DESCRIPTION OF THE TASK:
The stretch from the line with "unfold Tab.put" through the line with "t => exec i t" in the records below: write it out exactly, and nothing else.

EXCERPTED RECORDS:
BEGIN

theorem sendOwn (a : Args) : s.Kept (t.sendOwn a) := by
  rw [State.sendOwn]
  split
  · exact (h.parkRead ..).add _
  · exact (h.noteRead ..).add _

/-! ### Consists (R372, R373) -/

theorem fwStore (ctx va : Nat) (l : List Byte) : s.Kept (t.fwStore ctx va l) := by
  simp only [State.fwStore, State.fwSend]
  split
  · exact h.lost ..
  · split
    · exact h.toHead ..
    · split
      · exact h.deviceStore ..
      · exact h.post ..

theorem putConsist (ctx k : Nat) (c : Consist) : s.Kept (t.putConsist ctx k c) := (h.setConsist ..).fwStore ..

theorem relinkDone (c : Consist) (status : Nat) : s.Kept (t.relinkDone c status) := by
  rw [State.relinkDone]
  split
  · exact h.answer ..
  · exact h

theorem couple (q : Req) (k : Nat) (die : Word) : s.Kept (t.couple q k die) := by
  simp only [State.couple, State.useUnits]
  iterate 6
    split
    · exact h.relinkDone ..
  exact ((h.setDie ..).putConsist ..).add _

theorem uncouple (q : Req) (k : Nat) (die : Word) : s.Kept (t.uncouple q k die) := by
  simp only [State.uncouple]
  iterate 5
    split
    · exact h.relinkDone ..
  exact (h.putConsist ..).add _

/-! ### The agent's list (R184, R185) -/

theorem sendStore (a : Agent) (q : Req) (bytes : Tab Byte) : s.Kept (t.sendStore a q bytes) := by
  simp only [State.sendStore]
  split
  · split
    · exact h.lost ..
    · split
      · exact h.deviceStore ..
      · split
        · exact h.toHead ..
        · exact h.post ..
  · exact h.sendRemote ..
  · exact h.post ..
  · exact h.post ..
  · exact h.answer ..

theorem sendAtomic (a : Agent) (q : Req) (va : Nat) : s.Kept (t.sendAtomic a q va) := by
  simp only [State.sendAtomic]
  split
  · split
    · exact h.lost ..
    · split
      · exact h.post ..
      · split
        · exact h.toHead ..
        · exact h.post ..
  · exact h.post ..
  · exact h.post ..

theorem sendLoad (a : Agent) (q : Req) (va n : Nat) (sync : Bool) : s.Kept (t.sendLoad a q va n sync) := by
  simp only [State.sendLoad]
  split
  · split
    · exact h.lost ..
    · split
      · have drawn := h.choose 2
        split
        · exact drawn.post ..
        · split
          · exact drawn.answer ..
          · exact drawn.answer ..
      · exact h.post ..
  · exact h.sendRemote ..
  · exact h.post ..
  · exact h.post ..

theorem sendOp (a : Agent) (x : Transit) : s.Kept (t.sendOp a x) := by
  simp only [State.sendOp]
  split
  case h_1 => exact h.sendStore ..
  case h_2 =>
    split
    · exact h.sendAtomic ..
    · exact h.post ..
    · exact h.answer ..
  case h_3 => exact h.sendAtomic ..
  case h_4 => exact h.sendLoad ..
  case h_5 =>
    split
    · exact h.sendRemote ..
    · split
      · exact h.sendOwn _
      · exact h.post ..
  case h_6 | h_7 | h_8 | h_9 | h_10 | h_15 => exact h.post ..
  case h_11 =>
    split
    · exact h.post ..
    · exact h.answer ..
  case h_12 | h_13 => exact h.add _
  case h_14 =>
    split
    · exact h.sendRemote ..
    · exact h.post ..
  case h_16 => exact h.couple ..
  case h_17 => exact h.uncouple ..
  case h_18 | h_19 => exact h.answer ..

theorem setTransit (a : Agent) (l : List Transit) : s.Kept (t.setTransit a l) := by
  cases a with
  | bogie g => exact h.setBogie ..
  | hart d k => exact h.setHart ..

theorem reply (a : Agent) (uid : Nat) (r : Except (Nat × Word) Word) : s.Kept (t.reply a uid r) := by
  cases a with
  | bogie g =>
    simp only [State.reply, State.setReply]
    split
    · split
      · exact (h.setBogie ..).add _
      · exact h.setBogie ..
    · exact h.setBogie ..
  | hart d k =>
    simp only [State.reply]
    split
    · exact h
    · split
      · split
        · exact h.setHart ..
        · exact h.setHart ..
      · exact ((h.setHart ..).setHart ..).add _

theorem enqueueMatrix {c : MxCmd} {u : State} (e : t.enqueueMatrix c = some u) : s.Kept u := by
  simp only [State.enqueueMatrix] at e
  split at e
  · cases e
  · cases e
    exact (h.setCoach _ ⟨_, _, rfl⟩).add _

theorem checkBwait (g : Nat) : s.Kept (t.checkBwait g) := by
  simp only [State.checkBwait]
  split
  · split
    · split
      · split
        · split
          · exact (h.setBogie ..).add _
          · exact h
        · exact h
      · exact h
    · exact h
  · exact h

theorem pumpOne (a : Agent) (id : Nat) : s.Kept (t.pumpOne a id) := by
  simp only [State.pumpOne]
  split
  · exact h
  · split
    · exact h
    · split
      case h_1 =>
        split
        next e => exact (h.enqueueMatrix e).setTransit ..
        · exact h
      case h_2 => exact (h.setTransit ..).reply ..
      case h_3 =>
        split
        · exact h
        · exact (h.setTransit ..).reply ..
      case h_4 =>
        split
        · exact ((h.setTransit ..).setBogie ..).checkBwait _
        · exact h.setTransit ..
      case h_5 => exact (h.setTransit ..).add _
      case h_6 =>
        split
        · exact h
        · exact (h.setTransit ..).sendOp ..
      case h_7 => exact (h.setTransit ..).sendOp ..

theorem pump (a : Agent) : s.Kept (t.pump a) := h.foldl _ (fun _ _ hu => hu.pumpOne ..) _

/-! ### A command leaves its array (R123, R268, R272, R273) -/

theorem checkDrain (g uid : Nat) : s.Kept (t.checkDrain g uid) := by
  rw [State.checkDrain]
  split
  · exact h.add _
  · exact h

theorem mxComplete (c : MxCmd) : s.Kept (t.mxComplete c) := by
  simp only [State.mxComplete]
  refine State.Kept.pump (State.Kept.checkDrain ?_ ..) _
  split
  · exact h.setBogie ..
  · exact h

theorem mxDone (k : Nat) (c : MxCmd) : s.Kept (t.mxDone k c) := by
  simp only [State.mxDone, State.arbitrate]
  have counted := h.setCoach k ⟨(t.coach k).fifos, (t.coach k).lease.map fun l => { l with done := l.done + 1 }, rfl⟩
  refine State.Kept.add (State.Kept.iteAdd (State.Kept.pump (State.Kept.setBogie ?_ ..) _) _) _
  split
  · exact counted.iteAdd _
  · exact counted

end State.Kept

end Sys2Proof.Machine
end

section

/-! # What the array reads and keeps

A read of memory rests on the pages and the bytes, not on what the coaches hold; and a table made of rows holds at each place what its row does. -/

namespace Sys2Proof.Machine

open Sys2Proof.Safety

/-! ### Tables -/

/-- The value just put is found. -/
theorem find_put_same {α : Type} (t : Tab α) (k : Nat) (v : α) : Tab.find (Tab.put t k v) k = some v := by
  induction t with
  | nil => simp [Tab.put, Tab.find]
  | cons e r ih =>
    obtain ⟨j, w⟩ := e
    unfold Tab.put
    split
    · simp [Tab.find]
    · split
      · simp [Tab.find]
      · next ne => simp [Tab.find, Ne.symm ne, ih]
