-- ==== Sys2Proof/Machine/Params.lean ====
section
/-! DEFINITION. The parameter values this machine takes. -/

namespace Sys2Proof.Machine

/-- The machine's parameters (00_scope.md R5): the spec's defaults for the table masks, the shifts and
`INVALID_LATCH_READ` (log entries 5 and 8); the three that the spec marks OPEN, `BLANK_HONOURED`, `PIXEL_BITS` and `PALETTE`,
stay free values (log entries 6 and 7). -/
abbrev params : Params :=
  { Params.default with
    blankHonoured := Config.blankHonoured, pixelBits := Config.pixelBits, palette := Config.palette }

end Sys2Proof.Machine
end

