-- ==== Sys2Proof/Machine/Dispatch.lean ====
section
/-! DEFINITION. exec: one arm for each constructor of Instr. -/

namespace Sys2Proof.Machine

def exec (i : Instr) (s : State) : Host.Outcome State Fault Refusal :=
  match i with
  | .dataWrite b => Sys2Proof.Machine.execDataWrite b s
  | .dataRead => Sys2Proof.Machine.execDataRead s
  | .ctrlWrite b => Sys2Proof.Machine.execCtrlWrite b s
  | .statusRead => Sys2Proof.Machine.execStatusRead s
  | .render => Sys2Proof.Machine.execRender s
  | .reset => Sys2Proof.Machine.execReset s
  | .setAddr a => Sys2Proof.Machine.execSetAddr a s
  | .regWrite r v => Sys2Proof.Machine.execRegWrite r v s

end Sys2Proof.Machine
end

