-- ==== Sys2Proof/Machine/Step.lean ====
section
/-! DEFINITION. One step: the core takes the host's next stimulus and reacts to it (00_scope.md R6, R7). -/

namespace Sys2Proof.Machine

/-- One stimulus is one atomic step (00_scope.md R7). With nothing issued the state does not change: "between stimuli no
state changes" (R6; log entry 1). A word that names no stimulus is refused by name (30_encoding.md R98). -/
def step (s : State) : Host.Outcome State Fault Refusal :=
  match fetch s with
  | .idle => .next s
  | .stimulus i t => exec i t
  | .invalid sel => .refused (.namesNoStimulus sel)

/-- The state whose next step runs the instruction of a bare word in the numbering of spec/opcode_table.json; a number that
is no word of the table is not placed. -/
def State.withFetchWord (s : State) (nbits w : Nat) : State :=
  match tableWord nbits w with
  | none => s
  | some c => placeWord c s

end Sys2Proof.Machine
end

END

EXERCISE RESULT:
    unfold Tab.put
    split
    · simp [Tab.find]
    · split
      · simp [Tab.find]
      · next ne => simp [Tab.find, Ne.symm ne, ih]
-- ==== Sys2Proof/Machine/Params.lean ====
section
/-! DEFINITION. The parameter values this machine takes. -/

namespace Sys2Proof.Machine

/-- The machine's parameters (00_scope.md R5): the spec's defaults for the table masks, the shifts and
`INVALID_LATCH_READ` (log entries 5 and 8); the three that the spec marks OPEN, `BLANK_HONOURED`, `PIXEL_BITS` and `PALETTE`,
stay free values (log entries 6 and 7). -/
abbrev params : Params :=
  { Params.default with
    blankHonoured := Config.blankHonoured, pixelBits := Config.pixelBits, palette := Config.palette }

end Sys2Proof.Machine
end

-- ==== Sys2Proof/Machine/Dispatch.lean ====
section
/-! DEFINITION. exec: one arm for each constructor of Instr. -/

namespace Sys2Proof.Machine

def exec (i : Instr) (s : State) : Host.Outcome State Fault Refusal :=
  match i with
  | .dataWrite b => Sys2Proof.Machine.execDataWrite b s
  | .dataRead => Sys2Proof.Machine.execDataRead s
  | .ctrlWrite b => Sys2Proof.Machine.execCtrlWrite b s
  | .statusRead => Sys2Proof.Machine.execStatusRead s
  | .render => Sys2Proof.Machine.execRender s
  | .reset => Sys2Proof.Machine.execReset s
  | .setAddr a => Sys2Proof.Machine.execSetAddr a s
  | .regWrite r v => Sys2Proof.Machine.execRegWrite r v s

end Sys2Proof.Machine
end

-- ==== Sys2Proof/Machine/Step.lean ====
section
/-! DEFINITION. One step: the core takes the host's next stimulus and reacts to it (00_scope.md R6, R7). -/

namespace Sys2Proof.Machine

/-- One stimulus is one atomic step (00_scope.md R7). With nothing issued the state does not change: "between stimuli no
state changes" (R6; log entry 1). A word that names no stimulus is refused by name (30_encoding.md R98). -/
def step (s : State) : Host.Outcome State Fault Refusal :=
  match fetch s with
  | .idle => .next s
  | .stimulus i t => exec i t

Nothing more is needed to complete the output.